Carlos Chagas
Tribuna da Imprensa
O Senado aprovou projeto de resolução perdoando e renegociando a dívida de 352 milhões de dólares da República do Congo para com o Brasil. Dessa quantia, 278 milhões de dólares são de perdão, ficando o restante para ser saldado até o fim do século. Apesar de sérias críticas de senadores a tamanha generosidade, o projeto foi aprovado por 39 votos contra 21, dada a necessidade de Suas Excelências agradarem o governo Dilma.
É claro que necessitamos ampliar nosso relacionamento e nossa influência junto aos países da África, além da dívida sentimental que temos com o berço de grande parte da nossa população, de origem africana.
Mesmo assim, como lembrou o senador Flexa Ribeiro, essa operação tem embutida a presença de empreiteiras nacionais atuando no Congo e em outros países. Livres da dívida com o estado brasileiro, os governos africanos ficarão mais agradecidos e flexíveis para saldar seus débitos com nossas empresas. No fim, será o tesouro nacional quem pagará o prejuízo, quer dizer, nós.
Também é verdade que o palácio do Planalto nem pensa em perdoar as dívidas dos pequenos agricultores do Nordeste, assolados pela seca, como lembrou o deputado José Agripino. Acresce que o presidente do Congo e sua família, no poder há vinte anos, não caracterizam propriamente uma democracia, mas uma cruel ditadura. Possuem luxuosos apartamentos em Paris, andam em carrões e submetem sua população a altos níveis de miséria.
AVÔ NÃO PODE, BISAVÔ PODE
É óbvio o reconhecimento de que o Senado voltou atrás e mudou o regime dos suplentes de senador, reduzindo-os de dois para um e proibindo a designação de cônjuges, filhos e parentes. O plenário caiu em si, 24 horas depois de não ter alcançado número suficiente para a mudança. Terça-feira, só 46 votos a favor, quando seriam necessários 49. Quarta-feira, 64 votos.

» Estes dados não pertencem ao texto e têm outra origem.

-- ==== Sys2Proof/WellFormed.lean ====
section
/-! DEFINITION. Which terms of Instr are instructions: those that some byte string stands for under a given default
address size (spec/30_encoding.md R104, R105, R112). -/

namespace Sys2Proof

/-- A form of the address size, and of the table of R112: R/M = 100 is no register, MOD = 00 with R/M or base 101 (or
R/M 110 in the 16-bit forms) is no register, index 100 is no register. -/
def MemOperand.wellFormed (a32 : Bool) : MemOperand → Bool
  | .disp32 _ => a32
  | .base32 r d => a32 && (r != .esp) && (r != .ebp || d != .none)
  | .sib _ index base d => a32 && (index != some .esp) && (base != .ebp || d != .none)
  | .sibNoBase _ index _ => a32 && (index != some .esp)
  | .disp16 _ => !a32
  | .base16 b d => !a32 && (b != .bp || d != .none)

/-- At most fifteen bytes (log 22), and a memory operand of the address size in effect. -/
def Layout.wellFormed (default32 : Bool) (l : Layout) : Bool :=
  (l.length ≤ 15) &&
  match l with
  | .mem p _ _ m => m.wellFormed (addrSize32 default32 p)
  | .reg _ _ _ _ => true
  | .wait _ => true

/-- The instruction stands for a byte string when the default address size is `default32`. -/
def Instr.wellFormed (default32 : Bool) (i : Instr) : Bool := i.layout.wellFormed default32

end Sys2Proof
end

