-- ==== Sys2Proof/Machine/State.lean ====
section
/-! DEFINITION. The state of the machine: the NPX, the thin host CPU, memory and the bus unit; its values after reset;
the ways a step can stop. spec/10_state.md R20 to R61; INVENTORY.md lists every field with its rule. -/

namespace Sys2Proof.Machine

/-- A tag of the tag word: 00 valid, 01 zero, 10 special, 11 empty (R25). -/
inductive Tag where
  | valid | zero | special | empty
deriving DecidableEq, Repr

/-- The control word (R38). Bits 15-13, 7 and 6 hold nothing (R41, log 12). -/
structure ControlWord where
  /-- Bit 0, invalid operation mask; 1 masks (R38). -/
  im : Bool
  /-- Bit 1, denormalized operand mask. -/
  dm : Bool
  /-- Bit 2, zero divide mask. -/
  zm : Bool
  /-- Bit 3, overflow mask. -/
  om : Bool
  /-- Bit 4, underflow mask. -/
  um : Bool
  /-- Bit 5, precision mask. -/
  pm : Bool
  /-- Bits 9-8, precision control (R40). -/
  pc : BitVec 2
  /-- Bits 11-10, rounding control (R39). -/
  rc : BitVec 2
  /-- Bit 12, storage only (R41). -/
  bit12 : Bool
deriving DecidableEq, Repr

/-- The status word (R27). -/
structure StatusWord where
  /-- Bits 0 to 5, the exception flags (R36). -/
  ie : Bool
  de : Bool
  ze : Bool
  oe : Bool
  ue : Bool
  pe : Bool
  /-- Bit 6, stack flag (R35). -/
  sf : Bool
  /-- Bit 7, error summary (R28). -/
  es : Bool
  /-- Bits 8, 9, 10, condition code (R30). -/
  c0 : Bool
  c1 : Bool
  c2 : Bool
  /-- Bits 13-11, the physical number of ST(0) (R29). -/
  top : BitVec 3
  /-- Bit 14, condition code. -/
  c3 : Bool
  /-- Bit 15, the copy of ES (R28). -/
  b : Bool
deriving DecidableEq, Repr

/-- An instruction or data pointer: selector and offset, and the linear form of the real-address images (R44, log 14). -/
structure Pointer where
  sel : Word
  off : DWord
  lin : DWord
deriving DecidableEq, Repr

/-- The state of the coprocessor (R20). -/
structure Npx where
  cw : ControlWord
  sw : StatusWord
  /-- R0 to R7 (R21). -/
  regs : Vector Ext 8
  /-- TAG(0) to TAG(7), by physical number (R25). -/
  tags : Vector Tag 8
  /-- The instruction pointer (R44). -/
  fip : Pointer
  /-- The data pointer (R44). -/
  fdp : Pointer
  /-- The opcode register (R47). -/
  fop : BitVec 11
deriving DecidableEq, Repr

/-- The CPU modes that select an image format (R48). -/
inductive Mode where
  | protectedMode | realMode | virtual86
deriving DecidableEq, Repr

/-- A segment as the operand checks see it: its selector, linear base and limit, whether its addressing limit is
0FFFFFFFFh (big) or 0FFFFh, whether it expands down (spec/20_memory.md R72, R91, R92; logs 3, 6), whether it is neither
null nor marked not present, and whether it may be written (R93, log 5). -/
structure Segment where
  sel : Word
  base : DWord
  limit : DWord
  big : Bool
  expandDown : Bool
  present : Bool
  writable : Bool
deriving DecidableEq, Repr

/-- A range of linear addresses, both ends included: whether the host lets no read or no write into it (R92, R93), and
whether it belongs to a memory-mapped device of the host (R86; log 5). -/
structure Region where
  lo : Nat
  hi : Nat
  noRead : Bool
  noWrite : Bool
  device : Bool
deriving DecidableEq, Repr

/-- The four vectors reserved for the NPX (spec/60_exceptions.md R410 to R413). -/
inductive InterruptVector where
  | v7 | v9 | v13 | v16
deriving DecidableEq, Repr

/-- What `raise Interrupt(n)` hands to the host: the vector and the return address (R423). -/
structure Interrupt where
  vector : InterruptVector
  sel : Word
  off : DWord
deriving DecidableEq, Repr

/-- Where the host enters on a vector (R423, log 28). -/
structure HandlerEntry where
  cs : Segment
  off : DWord
deriving DecidableEq, Repr

/-- The host CPU, as far as the NPX needs one (R3, R20, R57). -/
structure Cpu where
  eax : DWord
  ecx : DWord
  edx : DWord
  ebx : DWord
  esp : DWord
  ebp : DWord
  esi : DWord
  edi : DWord
  es : Segment
  cs : Segment
  ss : Segment
  ds : Segment
  fs : Segment
  gs : Segment
  eip : DWord
  eflags : DWord
  /-- CR0.EM (R57). -/
  em : Bool
  /-- CR0.TS (R57). -/
  ts : Bool
  mode : Mode
  /-- The default operand size: 32 bits, else 16 (R9 opsize). -/
  opSize32 : Bool
  /-- The default address size: 32 bits, else 16 (R9 adsize). -/
  adSize32 : Bool
  /-- The ranges of the linear address space that are not plain, accessible memory. -/
  blocked : List Region
  handler7 : Option HandlerEntry
  handler9 : Option HandlerEntry
  handler13 : Option HandlerEntry
  handler16 : Option HandlerEntry
  /-- The interrupt raised and not yet entered. -/
  interrupt : Option Interrupt
  /-- The last interrupt entered, as its handler sees it. -/
  taken : Option Interrupt
deriving DecidableEq, Repr

/-- Memory: the bytes that differ from what an unlisted address reads as, by rising linear address, and the addresses
an NPX store has written, rising (spec/20_memory.md R70, R90; logs 4, 26). -/
structure Memory where
  cells : List Host.Cell
  npxStored : List Nat
deriving DecidableEq, Repr

/-- The states of the bus control logic (spec/47_hardware_interface.md R370). -/
inductive BusPhase where
  | ti | trs | tp
deriving DecidableEq, Repr

/-- The five selected and unselected cycle types of Table 3.4 (R361). -/
inductive CycleType where
  /-- STEN inactive: not selected, all outputs floating. -/
  | floating
  | notSelected
  | controlRead
  | opcodeWrite
  | dataRead
  | dataWrite
deriving DecidableEq, Repr

/-- The bus cycle in progress: its type, latched when ADS was active, and how many TRS states it has had (R363, R370). -/
structure BusCycle where
  kind : CycleType
  trs : Nat
deriving DecidableEq, Repr

/-- The bus unit (spec/10_state.md R59; R356, R357, R364, R374). ERROR is the bit SW.ES (R58). -/
structure BusUnit where
  phase : BusPhase
  cycle : Option BusCycle
  /-- BUSY is active. -/
  busy : Bool
  /-- CLK periods until BUSY becomes active after an opcode write, 0 when none is awaited (t35 of R374). -/
  busyIn : Nat
  /-- CLK periods BUSY has been active (t32 of R374). -/
  busyFor : Nat
  /-- PEREQ is active. -/
  pereq : Bool
  /-- The pieces of the operand that are still to move while PEREQ is active (R357, R366). -/
  pieces : Nat
  /-- CLK periods PEREQ has been inactive since its last piece moved (t34 of R374). -/
  quietFor : Nat
  /-- CLK periods since ERROR changed in the instruction in progress; none when it has not (t33 of R374). -/
  errorFor : Option Nat
  /-- The data FIFO, the oldest item first. -/
  fifo : List DWord
  /-- The opcode word last written. -/
  opcode : Option DWord
  /-- The opcode last written is FLDENV's or FRSTOR's (R363). -/
  envLoad : Bool
  /-- The opcode last written is FNINIT's, FNCLEX's, FNSTENV's or FNSAVE's, which alone may make ERROR inactive (R357). -/
  clearsError : Bool
  /-- 387CLK2 periods RESETIN has been HIGH, 0 while it is LOW (t30 of R374). -/
  resetFor : Nat
  /-- 387CLK2 periods that must still pass before an opcode may be written after reset (t31 of R374). -/
  settle : Nat
  /-- CLK periods that must still pass after an opcode write before the next write (t36 of R374). -/
  writeGap : Nat
  /-- CLK periods that must still pass after an operand write before the next one (t37 of R374). -/
  dataGap : Nat
deriving DecidableEq, Repr

/-- The whole machine. -/
structure State where
  npx : Npx
  cpu : Cpu
  mem : Memory
  bus : BusUnit
  /-- The MODEL's own: how many instructions have run, to which the free values are applied (log 11). -/
  draws : Nat
  /-- The MODEL's own: interrupt 9 has made the NPX state any value, and no FNINIT has run since (R413, log 29). -/
  overrun : Bool
deriving DecidableEq, Repr

/-- Why a run leaves the spec during an instruction. -/
inductive Fault where
  /-- The host's own fault on an operand access (`host_fault` of spec/20_memory.md R93): a null or not-present segment, a
  stack-segment limit, a write to a read-only segment, a page that cannot be accessed. Raised by every instruction with a
  memory operand. Safe: the model stops where the host goes on. -/
  | hostAccess
deriving DecidableEq, Repr

/-- Why the model has no next state. Each is safe: the model stops where the hardware does something the spec does not
give. -/
inductive Refusal where
  /-- No meaning yet; raised by an arm of exec. -/
  | notModelled (mnemonic : String)
  /-- A reserved ESC encoding (spec/30_encoding.md R110). Raised by step. -/
  | reservedEncoding
  /-- The byte at CS:EIP begins no ESC and no WAIT: the host's own instruction (R107, spec/00_scope.md R7). Raised by
  step. -/
  | notNpxInstruction
  /-- LOCK or REP before the opcode (R105). Raised by step. -/
  | lockOrRepeat
  /-- The code reaches the end of its segment or of the address space (spec/10_state.md R24). Raised by step. -/
  | codeSegmentEnd
  /-- No instruction ends within fifteen bytes (log 22). Raised by step. -/
  | instructionTooLong
  /-- The host does not let the instruction's bytes be read (spec/20_memory.md R93). Raised by step. -/
  | codeAccess
  /-- The bytes to execute were stored by an NPX instruction (R90). Raised by step. -/
  | storedCode
  /-- An add, subtract, multiply, divide or square root while CW.PC = 01 (spec/93_implementation_defined.md U4). -/
  | reservedPrecision
  /-- FBLD of a digit above 9 (U6). -/
  | invalidBcdDigit
  /-- A memory operand in a device region of the host (spec/20_memory.md R86). Raised by every instruction with a memory
  operand. -/
  | deviceOperand
  /-- The system breaks a minimum time of RESETIN or between writes (t30, t31, t36, t37 of spec/47_hardware_interface.md
  R374; spec/93_implementation_defined.md U17). Raised by busClock alone. -/
  | busTiming
  /-- An interrupt was raised and the host has no handler for it (R423, spec/92_eei_decisions.md D32). Raised by step. -/
  | noHandler
deriving DecidableEq, Repr

/-- The control word after reset: 037Eh (R61, R450). -/
def ControlWord.reset : ControlWord :=
  { im := false, dm := true, zm := true, om := true, um := true, pm := true, pc := 3, rc := 0, bit12 := false }

/-- The status word after reset: 8081h (R61, R450). -/
def StatusWord.reset : StatusWord :=
  { ie := true, de := false, ze := false, oe := false, ue := false, pe := false, sf := false, es := true,
    c0 := false, c1 := false, c2 := false, top := 0, c3 := false, b := true }

/-- A pointer of zeros (DESIGN CHOICE at reset, log 8; the FNINIT value of R61). -/
def Pointer.zero : Pointer := { sel := 0, off := 0, lin := 0 }

/-- The NPX after reset (R61, R450; the data registers, FIP, FDP and FOP by log 8, unsafe). -/
def Npx.reset : Npx :=
  { cw := ControlWord.reset, sw := StatusWord.reset,
    regs := #v[0, 0, 0, 0, 0, 0, 0, 0],
    tags := #v[.empty, .empty, .empty, .empty, .empty, .empty, .empty, .empty],
    fip := Pointer.zero, fdp := Pointer.zero, fop := 0 }

/-- A data segment of the host after its reset (PRESUMED, log 9, unsafe). -/
def Segment.resetData : Segment :=
  { sel := 0, base := 0, limit := 0xFFFF, big := false, expandDown := false, present := true, writable := true }

/-- The host after its reset: the i386 family's values (PRESUMED, log 9, unsafe). -/
def Cpu.reset : Cpu :=
  { eax := 0, ecx := 0, edx := 0x300, ebx := 0, esp := 0, ebp := 0, esi := 0, edi := 0,
    es := Segment.resetData,
    cs := { sel := 0xF000, base := 0xFFFF0000, limit := 0xFFFF, big := false, expandDown := false, present := true,
            writable := true },
    ss := Segment.resetData, ds := Segment.resetData, fs := Segment.resetData, gs := Segment.resetData,
    eip := 0xFFF0, eflags := 2, em := false, ts := false, mode := .realMode, opSize32 := false, adSize32 := false,
    blocked := [], handler7 := none, handler9 := none, handler13 := none, handler16 := none,
    interrupt := none, taken := none }

/-- The bus unit after reset: TI, BUSY and PEREQ inactive (R61, R356), and 50 387CLK2 periods to pass before the first
opcode write (R356); the rest DESIGN CHOICE (log 38). -/
def BusUnit.reset : BusUnit :=
  { phase := .ti, cycle := none, busy := false, busyIn := 0, busyFor := 0, pereq := false, pieces := 0, quietFor := 0,
    errorFor := none, fifo := [], opcode := none, envLoad := false, clearsError := false, resetFor := 0, settle := 50, writeGap := 0,
    dataGap := 0 }

/-- The machine right after reset (R61, R450). -/
def State.reset : State :=
  { npx := Npx.reset, cpu := Cpu.reset, mem := { cells := [], npxStored := [] }, bus := BusUnit.reset,
    draws := 0, overrun := false }

end Sys2Proof.Machine
end

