/-- `widen` (R261): the value mapping of R226 that signals nothing and keeps a signaling NaN signaling. -/
def widen (f : RealFormat) (y : Nat) : Operand80 :=
  let s := y / 2 ^ (f.ew + f.fw) % 2 == 1
  let e := y / 2 ^ f.fw % 2 ^ f.ew
  let frac := y % 2 ^ f.fw
  if e = f.ones then { x := ext s 0x7FFF (2 ^ 63 + frac * 2 ^ (63 - f.fw)), denormal := false }
  else if e ≠ 0 then { x := ext s (e + 16383 - f.bias) (2 ^ 63 + frac * 2 ^ (63 - f.fw)), denormal := false }
  else if frac = 0 then { x := zeroOf s, denormal := false }
  else
    { x := ext s (16383 + 1 + frac.log2 - f.bias - f.fw) (frac <<< (63 - frac.log2)), denormal := true }

/-- `load_real` (R226): the widened value, quieted; a signaling NaN signals IE, a denormal DE. -/
def loadReal (cw : ControlWord) (f : RealFormat) (y : Nat) : Result Ext :=
  let w := widen f y
  if classOf w.x = .snan then .invalid cw (quiet w.x)
  else Result.denormal cw w.denormal (.ok w.x)

/-- The exact conversion of an n-bit two's complement integer (R227). -/
def intToExt (n : Nat) (y : Nat) : Ext :=
  if y < 2 ^ (n - 1) then encodeNat false y else encodeNat true (2 ^ n - y)

/-- Digit k of a packed decimal (R78). -/
def bcdDigit (y k : Nat) : Nat := y / 16 ^ k % 16

/-- Some digit is above 9 (R228, spec/93_implementation_defined.md U6). -/
def hasBadDigit (y : Nat) : Bool := (List.range 18).any fun k => 9 < bcdDigit y k

/-- The number of a packed decimal's k lowest digits. -/
def bcdValue : Nat → Nat → Nat
  | 0, _ => 0
  | k + 1, y => y % 16 + 10 * bcdValue k (y / 16)

/-- The conversion of FBLD (R228); bits 78-72 are ignored. -/
def bcdToExt (y : Nat) : Ext := encodeNat (y / 2 ^ 79 % 2 == 1) (bcdValue 18 y)

end Sys2Proof.Machine
end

Foi graças ao presidente Renan Calheiros e ao senador Francisco Dornelles que se operou a metamorfose. Além, é claro, de amplo sentimento de vergonha por parte do conjunto.
Mesmo assim, foi mantida a figura de um suplente, senador sem votos autorizado não apenas a substituir, mas suceder o titular, em seu impedimento definitivo. Diante disso, quem protestou foi o senador Roberto Requião, que percebeu no novo texto a proibição de o avô não poder ser suplente, mas o bisavô pode. Além da economia que a extinção do segundo suplente determinará: 25 reais por cada um, o preço da confecção das respectivas carteirinhas…
A COMUNICAÇÃO
Vem desde os tempos de Ramsés II, mas aqui no Brasil avolumou-se o pretexto de que quando um governo vai mal, a culpa é de sua comunicação. No tempo dos militares, até o tonitruante presidente Ernesto Geisel cedeu às pressões de seu radicalíssimo ministro do Exército, Silvio Frota, substituindo o competente Humberto Barreto, civil, por um general, nem tanto do ramo.
Agora, ressurge em especial no PT a mesma cantilena: Dilma vai mal por falhas em sua comunicação. Tentam tapar o sol com a peneira, porque se o governo não vai bem, a responsabilidade éde seu conjunto. E de sua chefe…
PROVA DE FOGO
A partir da semana que vem teremos a prova de ter sido apenas fogo de palha o ímpeto do Congresso de aprovar medidas moralizantes ou, no reverso da medalha, de estarem deputados e senadores mesmo dispostos a recuperar o tempo perdido. Basta verificar se haverá ou não quorum na Câmara e no Senado para a continuação das votações ou se Suas Excelências passarão a gozar as delícias do recesso parlamentar.